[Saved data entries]
________________

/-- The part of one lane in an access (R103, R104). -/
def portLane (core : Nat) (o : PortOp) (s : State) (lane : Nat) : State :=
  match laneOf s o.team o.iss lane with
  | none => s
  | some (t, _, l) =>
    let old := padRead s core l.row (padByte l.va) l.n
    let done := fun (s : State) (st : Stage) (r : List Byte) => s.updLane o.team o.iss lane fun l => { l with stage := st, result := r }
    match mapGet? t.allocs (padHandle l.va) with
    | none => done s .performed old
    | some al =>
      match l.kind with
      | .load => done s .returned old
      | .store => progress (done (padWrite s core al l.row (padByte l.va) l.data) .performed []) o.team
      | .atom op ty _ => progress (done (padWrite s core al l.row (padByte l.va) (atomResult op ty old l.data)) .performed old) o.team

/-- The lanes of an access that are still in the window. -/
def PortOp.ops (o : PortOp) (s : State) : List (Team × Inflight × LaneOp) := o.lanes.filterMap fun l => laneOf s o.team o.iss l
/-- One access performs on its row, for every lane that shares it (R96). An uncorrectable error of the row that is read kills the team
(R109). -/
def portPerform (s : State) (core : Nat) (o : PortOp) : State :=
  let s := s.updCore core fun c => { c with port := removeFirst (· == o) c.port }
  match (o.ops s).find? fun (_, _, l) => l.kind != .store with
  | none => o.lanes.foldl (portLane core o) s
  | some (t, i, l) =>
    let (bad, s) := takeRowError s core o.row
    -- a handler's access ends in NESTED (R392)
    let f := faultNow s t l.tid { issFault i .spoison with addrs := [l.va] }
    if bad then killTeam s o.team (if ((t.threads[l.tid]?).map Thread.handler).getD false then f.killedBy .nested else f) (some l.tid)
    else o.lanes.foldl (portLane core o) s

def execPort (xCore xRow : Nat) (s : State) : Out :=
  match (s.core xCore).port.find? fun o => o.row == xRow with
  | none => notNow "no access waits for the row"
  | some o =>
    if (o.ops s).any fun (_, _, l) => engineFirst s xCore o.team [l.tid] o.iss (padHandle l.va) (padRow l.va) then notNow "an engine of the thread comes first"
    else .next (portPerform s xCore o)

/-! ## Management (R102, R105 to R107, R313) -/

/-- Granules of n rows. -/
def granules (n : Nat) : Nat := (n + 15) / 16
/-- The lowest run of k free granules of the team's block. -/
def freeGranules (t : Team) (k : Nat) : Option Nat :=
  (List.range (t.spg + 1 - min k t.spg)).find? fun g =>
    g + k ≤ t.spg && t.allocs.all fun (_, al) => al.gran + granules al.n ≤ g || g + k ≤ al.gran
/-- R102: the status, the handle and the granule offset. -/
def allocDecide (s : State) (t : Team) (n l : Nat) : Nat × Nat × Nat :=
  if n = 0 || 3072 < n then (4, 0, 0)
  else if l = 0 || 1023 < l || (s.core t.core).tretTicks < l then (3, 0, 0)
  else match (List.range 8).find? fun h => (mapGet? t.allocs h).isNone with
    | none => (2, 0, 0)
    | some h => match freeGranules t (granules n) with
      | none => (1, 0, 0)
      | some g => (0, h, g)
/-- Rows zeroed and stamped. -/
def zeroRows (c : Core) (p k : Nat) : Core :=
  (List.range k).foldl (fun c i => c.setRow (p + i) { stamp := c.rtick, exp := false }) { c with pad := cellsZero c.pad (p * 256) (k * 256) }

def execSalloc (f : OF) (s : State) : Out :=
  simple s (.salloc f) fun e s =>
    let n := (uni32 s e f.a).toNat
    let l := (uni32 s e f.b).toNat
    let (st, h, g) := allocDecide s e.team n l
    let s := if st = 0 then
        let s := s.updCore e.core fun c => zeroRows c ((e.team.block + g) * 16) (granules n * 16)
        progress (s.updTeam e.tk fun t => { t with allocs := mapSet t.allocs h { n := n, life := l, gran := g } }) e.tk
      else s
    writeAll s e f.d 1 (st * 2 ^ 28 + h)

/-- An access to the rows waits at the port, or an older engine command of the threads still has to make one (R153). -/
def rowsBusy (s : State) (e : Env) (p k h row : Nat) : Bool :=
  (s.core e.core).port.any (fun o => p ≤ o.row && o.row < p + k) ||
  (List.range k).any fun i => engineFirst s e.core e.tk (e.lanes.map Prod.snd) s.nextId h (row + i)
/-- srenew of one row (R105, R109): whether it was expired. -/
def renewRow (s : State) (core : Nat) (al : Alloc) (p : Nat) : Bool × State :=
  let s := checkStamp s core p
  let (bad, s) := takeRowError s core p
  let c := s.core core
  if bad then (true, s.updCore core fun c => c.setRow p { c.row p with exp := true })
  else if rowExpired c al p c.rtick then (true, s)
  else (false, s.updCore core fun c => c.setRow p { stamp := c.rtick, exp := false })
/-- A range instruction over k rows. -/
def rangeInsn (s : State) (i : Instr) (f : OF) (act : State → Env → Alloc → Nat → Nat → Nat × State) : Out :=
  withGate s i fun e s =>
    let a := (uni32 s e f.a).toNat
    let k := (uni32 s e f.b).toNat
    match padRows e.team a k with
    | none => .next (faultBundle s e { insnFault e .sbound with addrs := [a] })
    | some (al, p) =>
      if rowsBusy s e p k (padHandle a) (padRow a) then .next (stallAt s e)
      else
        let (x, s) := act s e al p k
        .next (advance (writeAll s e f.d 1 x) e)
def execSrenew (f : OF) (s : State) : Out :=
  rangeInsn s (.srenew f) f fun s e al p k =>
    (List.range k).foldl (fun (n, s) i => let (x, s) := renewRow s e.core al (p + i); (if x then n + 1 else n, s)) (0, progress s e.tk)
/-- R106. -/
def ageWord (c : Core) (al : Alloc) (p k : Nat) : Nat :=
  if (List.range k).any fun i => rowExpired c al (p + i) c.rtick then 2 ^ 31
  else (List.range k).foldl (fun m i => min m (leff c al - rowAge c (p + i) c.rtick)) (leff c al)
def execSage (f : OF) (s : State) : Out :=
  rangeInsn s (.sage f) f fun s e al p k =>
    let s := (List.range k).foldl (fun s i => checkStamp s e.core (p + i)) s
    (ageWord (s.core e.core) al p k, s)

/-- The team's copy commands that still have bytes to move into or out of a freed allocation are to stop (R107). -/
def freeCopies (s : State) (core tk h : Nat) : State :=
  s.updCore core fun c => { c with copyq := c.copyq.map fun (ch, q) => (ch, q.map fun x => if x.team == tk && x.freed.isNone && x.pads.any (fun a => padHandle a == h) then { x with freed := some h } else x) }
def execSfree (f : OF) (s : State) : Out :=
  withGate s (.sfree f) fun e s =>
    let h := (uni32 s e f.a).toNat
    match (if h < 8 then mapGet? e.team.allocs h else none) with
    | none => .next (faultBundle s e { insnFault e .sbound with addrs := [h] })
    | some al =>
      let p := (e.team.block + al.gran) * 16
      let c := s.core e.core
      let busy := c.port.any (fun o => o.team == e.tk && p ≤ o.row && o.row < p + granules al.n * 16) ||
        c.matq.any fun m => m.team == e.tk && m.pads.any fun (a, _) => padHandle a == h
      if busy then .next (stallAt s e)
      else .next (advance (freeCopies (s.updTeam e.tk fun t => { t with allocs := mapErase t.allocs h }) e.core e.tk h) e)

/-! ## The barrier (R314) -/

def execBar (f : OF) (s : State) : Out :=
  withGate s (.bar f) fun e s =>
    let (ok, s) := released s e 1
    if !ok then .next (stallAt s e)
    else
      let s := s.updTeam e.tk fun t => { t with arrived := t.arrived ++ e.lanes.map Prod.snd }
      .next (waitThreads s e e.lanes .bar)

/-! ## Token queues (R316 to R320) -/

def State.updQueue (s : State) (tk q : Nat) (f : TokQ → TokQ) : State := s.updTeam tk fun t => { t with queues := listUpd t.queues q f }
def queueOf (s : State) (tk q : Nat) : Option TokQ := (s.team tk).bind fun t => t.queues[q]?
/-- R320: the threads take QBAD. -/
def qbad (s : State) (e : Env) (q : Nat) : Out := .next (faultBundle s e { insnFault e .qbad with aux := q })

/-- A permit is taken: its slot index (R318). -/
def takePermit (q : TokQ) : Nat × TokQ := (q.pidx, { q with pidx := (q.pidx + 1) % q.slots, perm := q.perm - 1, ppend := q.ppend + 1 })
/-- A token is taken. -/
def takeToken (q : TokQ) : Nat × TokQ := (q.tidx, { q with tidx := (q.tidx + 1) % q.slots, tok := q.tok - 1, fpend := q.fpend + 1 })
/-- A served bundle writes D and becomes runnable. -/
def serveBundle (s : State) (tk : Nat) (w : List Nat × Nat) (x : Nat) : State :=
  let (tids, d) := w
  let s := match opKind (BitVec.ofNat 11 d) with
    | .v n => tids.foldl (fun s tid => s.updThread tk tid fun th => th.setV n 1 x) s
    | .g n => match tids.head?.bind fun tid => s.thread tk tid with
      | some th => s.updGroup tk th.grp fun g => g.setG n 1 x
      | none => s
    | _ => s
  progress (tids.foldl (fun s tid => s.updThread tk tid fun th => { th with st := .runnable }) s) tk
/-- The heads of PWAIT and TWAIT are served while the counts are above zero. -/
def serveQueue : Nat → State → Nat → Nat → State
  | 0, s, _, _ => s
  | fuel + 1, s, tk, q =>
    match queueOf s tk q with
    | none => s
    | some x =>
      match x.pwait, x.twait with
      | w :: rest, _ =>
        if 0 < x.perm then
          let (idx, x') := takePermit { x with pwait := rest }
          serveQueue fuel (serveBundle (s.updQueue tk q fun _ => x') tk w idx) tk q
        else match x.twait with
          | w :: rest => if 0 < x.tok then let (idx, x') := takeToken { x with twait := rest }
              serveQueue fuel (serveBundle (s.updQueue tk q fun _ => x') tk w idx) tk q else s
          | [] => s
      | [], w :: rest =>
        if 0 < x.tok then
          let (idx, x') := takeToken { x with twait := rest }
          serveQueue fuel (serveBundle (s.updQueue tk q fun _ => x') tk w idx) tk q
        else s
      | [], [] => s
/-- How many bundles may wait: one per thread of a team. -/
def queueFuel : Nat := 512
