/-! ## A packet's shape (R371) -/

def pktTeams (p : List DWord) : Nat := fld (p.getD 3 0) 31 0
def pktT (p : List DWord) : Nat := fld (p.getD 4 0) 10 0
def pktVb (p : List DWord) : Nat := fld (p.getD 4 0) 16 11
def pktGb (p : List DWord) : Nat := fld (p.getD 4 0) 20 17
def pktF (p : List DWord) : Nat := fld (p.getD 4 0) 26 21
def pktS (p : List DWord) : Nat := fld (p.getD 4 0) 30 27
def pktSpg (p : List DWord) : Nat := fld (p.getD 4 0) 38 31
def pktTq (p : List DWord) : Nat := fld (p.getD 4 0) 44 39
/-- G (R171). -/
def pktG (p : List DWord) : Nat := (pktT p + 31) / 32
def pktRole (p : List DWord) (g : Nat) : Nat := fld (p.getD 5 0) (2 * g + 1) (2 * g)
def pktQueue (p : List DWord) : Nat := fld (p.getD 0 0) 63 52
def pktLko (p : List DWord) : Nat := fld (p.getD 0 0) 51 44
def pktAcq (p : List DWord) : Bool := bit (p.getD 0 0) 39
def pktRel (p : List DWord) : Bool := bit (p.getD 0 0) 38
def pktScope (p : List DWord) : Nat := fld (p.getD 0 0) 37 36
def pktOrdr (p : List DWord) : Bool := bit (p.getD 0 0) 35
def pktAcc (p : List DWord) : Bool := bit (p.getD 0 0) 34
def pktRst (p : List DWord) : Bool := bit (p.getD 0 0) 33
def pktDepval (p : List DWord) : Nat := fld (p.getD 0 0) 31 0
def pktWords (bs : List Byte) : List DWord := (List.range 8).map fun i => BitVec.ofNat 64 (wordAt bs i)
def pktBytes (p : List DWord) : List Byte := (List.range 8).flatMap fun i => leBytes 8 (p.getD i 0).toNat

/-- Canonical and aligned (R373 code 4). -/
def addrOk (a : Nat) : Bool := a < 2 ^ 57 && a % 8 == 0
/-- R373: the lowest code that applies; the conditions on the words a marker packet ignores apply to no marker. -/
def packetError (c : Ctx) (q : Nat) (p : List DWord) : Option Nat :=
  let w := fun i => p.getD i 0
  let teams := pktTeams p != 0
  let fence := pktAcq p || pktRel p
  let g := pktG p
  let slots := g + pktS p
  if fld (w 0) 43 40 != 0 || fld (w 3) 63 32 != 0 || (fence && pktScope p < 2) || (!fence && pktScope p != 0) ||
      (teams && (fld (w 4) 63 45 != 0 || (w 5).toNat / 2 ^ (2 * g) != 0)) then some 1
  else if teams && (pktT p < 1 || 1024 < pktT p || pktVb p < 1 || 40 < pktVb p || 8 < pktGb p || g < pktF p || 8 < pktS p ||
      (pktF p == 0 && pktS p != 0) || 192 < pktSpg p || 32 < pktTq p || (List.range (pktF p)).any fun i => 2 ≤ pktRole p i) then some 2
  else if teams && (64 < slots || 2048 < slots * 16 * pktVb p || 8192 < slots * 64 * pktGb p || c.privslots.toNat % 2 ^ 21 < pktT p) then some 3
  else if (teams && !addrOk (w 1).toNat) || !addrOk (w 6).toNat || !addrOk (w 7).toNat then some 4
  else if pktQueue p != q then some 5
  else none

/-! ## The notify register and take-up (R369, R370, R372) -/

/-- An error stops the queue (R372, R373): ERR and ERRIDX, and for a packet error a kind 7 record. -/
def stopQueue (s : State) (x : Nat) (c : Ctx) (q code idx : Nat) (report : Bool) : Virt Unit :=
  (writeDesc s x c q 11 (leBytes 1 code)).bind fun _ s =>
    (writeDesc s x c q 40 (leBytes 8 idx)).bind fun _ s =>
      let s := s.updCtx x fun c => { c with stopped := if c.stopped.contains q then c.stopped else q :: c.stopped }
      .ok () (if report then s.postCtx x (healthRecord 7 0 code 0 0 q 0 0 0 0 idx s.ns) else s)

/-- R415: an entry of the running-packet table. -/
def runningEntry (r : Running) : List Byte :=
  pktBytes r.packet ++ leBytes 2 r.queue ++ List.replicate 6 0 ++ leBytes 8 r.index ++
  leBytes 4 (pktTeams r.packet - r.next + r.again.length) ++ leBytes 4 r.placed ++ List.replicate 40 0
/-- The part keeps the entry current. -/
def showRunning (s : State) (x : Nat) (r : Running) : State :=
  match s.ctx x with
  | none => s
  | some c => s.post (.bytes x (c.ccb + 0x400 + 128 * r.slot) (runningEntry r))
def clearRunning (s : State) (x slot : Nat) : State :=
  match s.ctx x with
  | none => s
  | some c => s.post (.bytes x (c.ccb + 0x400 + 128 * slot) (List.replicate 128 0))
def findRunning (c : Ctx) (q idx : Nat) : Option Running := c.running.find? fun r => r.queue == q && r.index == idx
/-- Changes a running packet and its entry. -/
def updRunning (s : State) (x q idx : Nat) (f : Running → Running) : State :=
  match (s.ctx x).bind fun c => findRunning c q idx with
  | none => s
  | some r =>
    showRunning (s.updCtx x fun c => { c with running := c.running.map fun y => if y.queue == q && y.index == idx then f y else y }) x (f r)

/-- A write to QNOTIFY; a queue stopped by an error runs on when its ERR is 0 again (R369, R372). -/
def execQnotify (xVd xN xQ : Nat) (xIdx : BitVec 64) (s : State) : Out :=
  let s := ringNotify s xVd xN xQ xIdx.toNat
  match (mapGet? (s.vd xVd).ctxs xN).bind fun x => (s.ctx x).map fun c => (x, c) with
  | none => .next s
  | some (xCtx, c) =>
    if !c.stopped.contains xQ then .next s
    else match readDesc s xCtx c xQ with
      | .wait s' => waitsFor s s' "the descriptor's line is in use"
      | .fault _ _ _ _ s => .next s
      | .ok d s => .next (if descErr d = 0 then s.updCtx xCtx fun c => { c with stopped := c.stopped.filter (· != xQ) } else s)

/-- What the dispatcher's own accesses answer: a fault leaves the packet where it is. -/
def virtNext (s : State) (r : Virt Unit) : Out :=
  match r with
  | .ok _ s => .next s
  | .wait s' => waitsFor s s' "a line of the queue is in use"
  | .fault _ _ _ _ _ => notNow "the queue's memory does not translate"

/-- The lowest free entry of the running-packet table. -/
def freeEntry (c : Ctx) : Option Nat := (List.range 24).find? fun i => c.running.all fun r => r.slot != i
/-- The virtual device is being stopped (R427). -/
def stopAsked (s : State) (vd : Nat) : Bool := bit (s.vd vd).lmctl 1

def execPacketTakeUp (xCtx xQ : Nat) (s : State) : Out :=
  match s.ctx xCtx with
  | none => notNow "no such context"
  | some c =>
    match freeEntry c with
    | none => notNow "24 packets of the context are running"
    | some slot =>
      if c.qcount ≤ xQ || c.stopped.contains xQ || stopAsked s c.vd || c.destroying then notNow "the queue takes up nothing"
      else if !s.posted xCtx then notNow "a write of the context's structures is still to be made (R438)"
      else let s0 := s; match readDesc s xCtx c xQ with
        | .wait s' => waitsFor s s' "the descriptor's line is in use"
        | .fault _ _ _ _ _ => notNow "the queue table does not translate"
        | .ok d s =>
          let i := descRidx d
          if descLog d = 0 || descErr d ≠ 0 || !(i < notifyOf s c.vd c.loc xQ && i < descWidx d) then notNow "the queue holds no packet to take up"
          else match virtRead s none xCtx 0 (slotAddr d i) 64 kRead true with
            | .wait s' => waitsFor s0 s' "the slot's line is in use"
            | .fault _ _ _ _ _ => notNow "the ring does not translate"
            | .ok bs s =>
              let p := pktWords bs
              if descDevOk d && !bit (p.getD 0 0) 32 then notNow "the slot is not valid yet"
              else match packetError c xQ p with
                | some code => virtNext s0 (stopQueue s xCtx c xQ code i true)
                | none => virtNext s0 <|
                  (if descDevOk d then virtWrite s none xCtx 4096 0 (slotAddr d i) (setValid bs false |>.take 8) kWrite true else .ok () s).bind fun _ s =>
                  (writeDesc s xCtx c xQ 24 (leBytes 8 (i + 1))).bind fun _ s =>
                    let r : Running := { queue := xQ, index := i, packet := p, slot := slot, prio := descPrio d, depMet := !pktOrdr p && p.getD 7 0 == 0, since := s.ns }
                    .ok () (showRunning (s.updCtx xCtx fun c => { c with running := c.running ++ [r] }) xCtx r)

________________

• Exercise objective:
From the records above, transcribe exactly the run of lines that opens with the line holding "else if teams && (pktT" and closes with the line holding "else if teams && (64", both included.

• Answer:
  else if teams && (pktT p < 1 || 1024 < pktT p || pktVb p < 1 || 40 < pktVb p || 8 < pktGb p || g < pktF p || 8 < pktS p ||
      (pktF p == 0 && pktS p != 0) || 192 < pktSpg p || 32 < pktTq p || (List.range (pktF p)).any fun i => 2 ≤ pktRole p i) then some 2
  else if teams && (64 < slots || 2048 < slots * 16 * pktVb p || 8192 < slots * 64 * pktGb p || c.privslots.toNat % 2 ^ 21 < pktT p) then some 3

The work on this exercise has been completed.